Su joven alma estaba dividida entre las pías supersticiones de la vieja y el padre que todos los días de Yom Kippur
[6]
cuidaba de no emborracharse y con tan fausto motivo se iba de pesca. La superstición y la religión de la vieja tenían sus atractivos, pero mucho de lo que decía era verdaderamente estúpido. La mayor parte del día Adam votaba silenciosamente a favor de su padre, quizá porque buscaba en aquel hombre algo que le permitiera admirarle.

Y, a pesar de todo, cuando, a los ochenta años, teniendo él quince, la vieja enfermó y comenzó a decaer, Adam estuvo angustiado por ella. Cuando el Packard largo y negro del doctor Calabrese comenzó a parar, con creciente regularidad, ante la casa de pisos proletarios de la avenida de Larimer, el muchacho rezaba por ella. Cuando murió, una mañana, con una coqueta sonrisa en los labios, lloró, dándose cuenta por fin de la verdadera identidad del Arlequín. Ya no quiso hacer más el papel de bufón enamorado que era la muerte; en su lugar decidió que algún día tendría un coche largo y nuevo como el del doctor Calabrese, y combatiría al Arlequín con todas sus armas.

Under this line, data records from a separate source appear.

-- ==== Sys2Proof/Word.lean ====
section
/-! DEFINITION. Bytes, the numbers of zones, headers, groups and hold entries, and tables with a fixed number of entries. -/

namespace Sys2Proof

/-- One byte of a directive or reply frame (R166, R171). -/
abbrev Byte := BitVec 8

/-- A zone number, 0 to 31 (R1). -/
abbrev ZoneId := Fin 32
/-- A header number, 0 to 3. -/
abbrev HeaderId := Fin 4
/-- A group number, 0 to 7 (R6). -/
abbrev GroupId := Fin 8
/-- The number of a hold entry, 0 to 8 (R23). -/
abbrev EntryId := Fin 9

/-- All zones in ascending zone number. -/
def zoneIds : List ZoneId := List.finRange 32
/-- All groups in ascending group number. -/
def groupIds : List GroupId := List.finRange 8
/-- All headers in ascending header number. -/
def headerIds : List HeaderId := List.finRange 4
/-- All hold entries in entry-number order. -/
def entryIds : List EntryId := List.finRange 9

/-- The table whose entry `i` is `f i`. -/
def tabulate {α : Type} {n : Nat} (f : Fin n → α) : Vector α n :=
  ⟨⟨(List.finRange n).map f⟩, by simp⟩

end Sys2Proof
end

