/-- Run states (R107). -/
inductive RunState where
  | running | paused | stopped
  deriving DecidableEq, Repr

/-- Stop causes (R107). -/
inductive StopCause where
  | shutdown (p : Port)
  | stopLine
  deriving DecidableEq, Repr

/-- States of a manual entry (R115). -/
inductive EntryState where
  | waiting | running | done | skipped
  deriving DecidableEq, Repr

/-- An entry of the manual run list (R115). -/
structure Entry where
  zone : ZoneId
  runTime : Nat
  remaining : Nat
  state : EntryState
  deriving DecidableEq, Repr

/-- A frame of the resume stack (R108). -/
inductive Frame where
  | quota (pointer round : Nat)
  | manual (entries : List Entry)
  deriving DecidableEq, Repr

/-- The Rotation Engine's state (R107); the stack stands bottom frame first. -/
structure Engine where
  regime : Regime
  runState : RunState
  stopCause : Option StopCause
  stack : List Frame
  manual : Option (List Entry)
  deriving DecidableEq, Repr

/-- The quota planner's state beside the zones (R126). -/
structure Planner where
  pointer : Nat
  round : Nat
  suspended : List ZoneId
  allotmentReached : Bool
  deriving DecidableEq, Repr

/-- The notice kinds (R181). -/
inductive NoticeKind where
  | zoneLocked | lowFlow | highFlow | strayFlow | meterSaturated | manualSkipped | zoneShed | supplyLapsed | supplyDeclared
  | frostArmed | frostDisarmed | triageChanged | zoneOverdue | climateStale | shortVisit | periodRolled | allotmentReached
  | regimeChanged | stopped | holdBroken
  deriving DecidableEq, Repr

/-- A notice record (R181); the stamp is day count and second of day. -/
structure Notice where
  kind : NoticeKind
  stamp : Option (Nat × Nat)
  zone : Option ZoneId
  header : Option HeaderId
  port : Option Port
  value : Option Int
  deriving DecidableEq, Repr

/-- The reply codes (R175). -/
inductive ReplyCode where
  | done | deferred | already | withdrawn | tooLate | nothingPending | busy | noRight | range | duplicate | undefinedZone
  | heldElsewhere | notHolder | releasing | regime | stopLine | unknown | malformed | lineError
  deriving DecidableEq, Repr

/-- A reply (R171, R175): the reply code with its clamped mark, the echoed directive code and the payload. -/
structure Reply where
  code : ReplyCode
  clamped : Bool
  echo : Byte
  payload : List Byte
  deriving DecidableEq, Repr

/-- Why the assembler is discarding (R167). -/
inductive DiscardCause where
  | line | form
  deriving DecidableEq, Repr

/-- The frame assembler (R167). RECEIVING holds the bytes received after the start byte, the length byte first; DISCARDING holds
its cause and, for the echo of its reply (R171), the code byte where one was received. -/
inductive Assembler where
  | idle
  | receiving (bytes : List Byte)
  | discarding (cause : DiscardCause) (code : Option Byte)
  deriving DecidableEq, Repr

/-- A mailbox (R172). `broken` is present where a reinitialisation has come while the directive was EXECUTING: its reply is then discarded when formed
(R170), and the value says whether the port held the plan hold when the break came, by which a SET-METER or a SET-PERIOD has its effect nevertheless (R55, R91;
log entry 29). -/
inductive Mailbox where
  | empty
  | pending (d : Directive)
  | executing (d : Directive) (broken : Option Bool)
  deriving DecidableEq, Repr

/-- The four notice classes as marks (R176). -/
structure ClassFilter where
  fault : Bool
  supply : Bool
  frost : Bool
  plan : Bool
  deriving DecidableEq, Repr

/-- One port: its Port Controller's state (R166 to R178) and its part of the Notice Unit (R182, R183). -/
structure PortState where
  assembler : Assembler
  mailbox : Mailbox
  replies : List Reply
  rights : Rights
  strapRights : Rights
  rate : LineRate
  strict : Bool
  filter : ClassFilter
  lineErrors : Nat
  lineLow : Bool
  notices : List Notice
  overflow : Bool
  deriving DecidableEq, Repr

/-- A supply event that is to be taken inside a selection (R82, R87). -/
inductive SupplyEvent where
  | declare (p : Port) (flows : FlowFields) (validity : Nat)
  | fallback (p : Port) (flows : FlowFields)
  | lapse
  deriving DecidableEq, Repr

/-- MODEL: a supply event on its way into a selection, with the points still to pass before it is taken (R87, R124; log entry 10). -/
structure InFlight where
  event : SupplyEvent
  points : Nat
  deriving DecidableEq, Repr

/-- MODEL: a lockout request on its way from the Meter Unit to the Valve Sequencer (R45; log entry 28). -/
structure LockoutRequest where
  zone : ZoneId
  kind : Lockout
  deriving DecidableEq, Repr

/-- The whole part, with the queue of commands that wait to be taken. -/
structure State where
  /-- the zone records (R1, R3) and all that is held per zone -/
  zones : Vector Zone 32
  /-- the group records (R6) and window flags (R91) -/
  groups : Vector Group 8
  /-- the rotation ring (R8) -/
  ring : List ZoneId
  /-- the nine hold entries (R23) -/
  holds : Vector Hold 9
  /-- the order of energising, longest ago first (R37) -/
  energising : List ZoneId
  /-- the order of WET entry, longest ago first (R37) -/
  wetOrder : List ZoneId
  /-- the four meter channels (R55) -/
  meters : Vector Meter 4
  /-- the Supply Monitor (R75) -/
  supply : Supply
  /-- the Night Clock (R91) -/
  clock : Clock
  /-- the Climate Monitor (R143) -/
  climate : Climate
  /-- the Rotation Engine (R107) -/
  engine : Engine
  /-- the quota planner (R126) -/
  planner : Planner
  /-- the admitted loads of the last triage (R155) -/
  loads : Flows
  /-- the three ports -/
  ports : PerPort PortState
  /-- the last-served port (R173) -/
  lastServed : Port
  /-- the STOP input is asserted (R121) -/
  stopLow : Bool
  /-- the RESET line is asserted (R53) -/
  resetLow : Bool
  /-- MODEL: the supply events to be taken inside selections, in the order they were sent (R87, R124; log entry 10) -/
  supplyInFlight : List InFlight
  /-- MODEL: the engine owes the report of a ceiling change taken inside a selection (R84, R124; log entry 10) -/
  ceilingReportOwed : Bool
  /-- MODEL: the lockout requests that the Valve Sequencer has still to take, oldest first (R45; log entry 28) -/
  lockoutRequests : List LockoutRequest
  /-- MODEL: the commands that wait, first in first out -/
  pending : List Instr
  deriving DecidableEq, Repr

Adam se despidió de la vieja en el funeral más fastuoso que podía ofrecer la casa de seguros de la muerta, Los hijos de Italia, pero nunca se separó completamente de él. Años más tarde, cuado ya era todo un médico y todo un cirujano y había hecho y visto cosas con que ella jamás soñara en Petruro o incluso en Pittsburgh, su reacción instintiva ante la desgracia seguía siendo una búsqueda inconsciente e instantánea del Arlequín. Si tenía una mano en el bolsillo, involuntariamente los dedos se ponían en forma de cuerno. Su padre y su abuela habían dejado en él un conflicto interno interminable: tonterías, se burlaba el hombre de ciencia, mientras el muchachito estaba murmurando: scutta mal occhio, pu pu pu.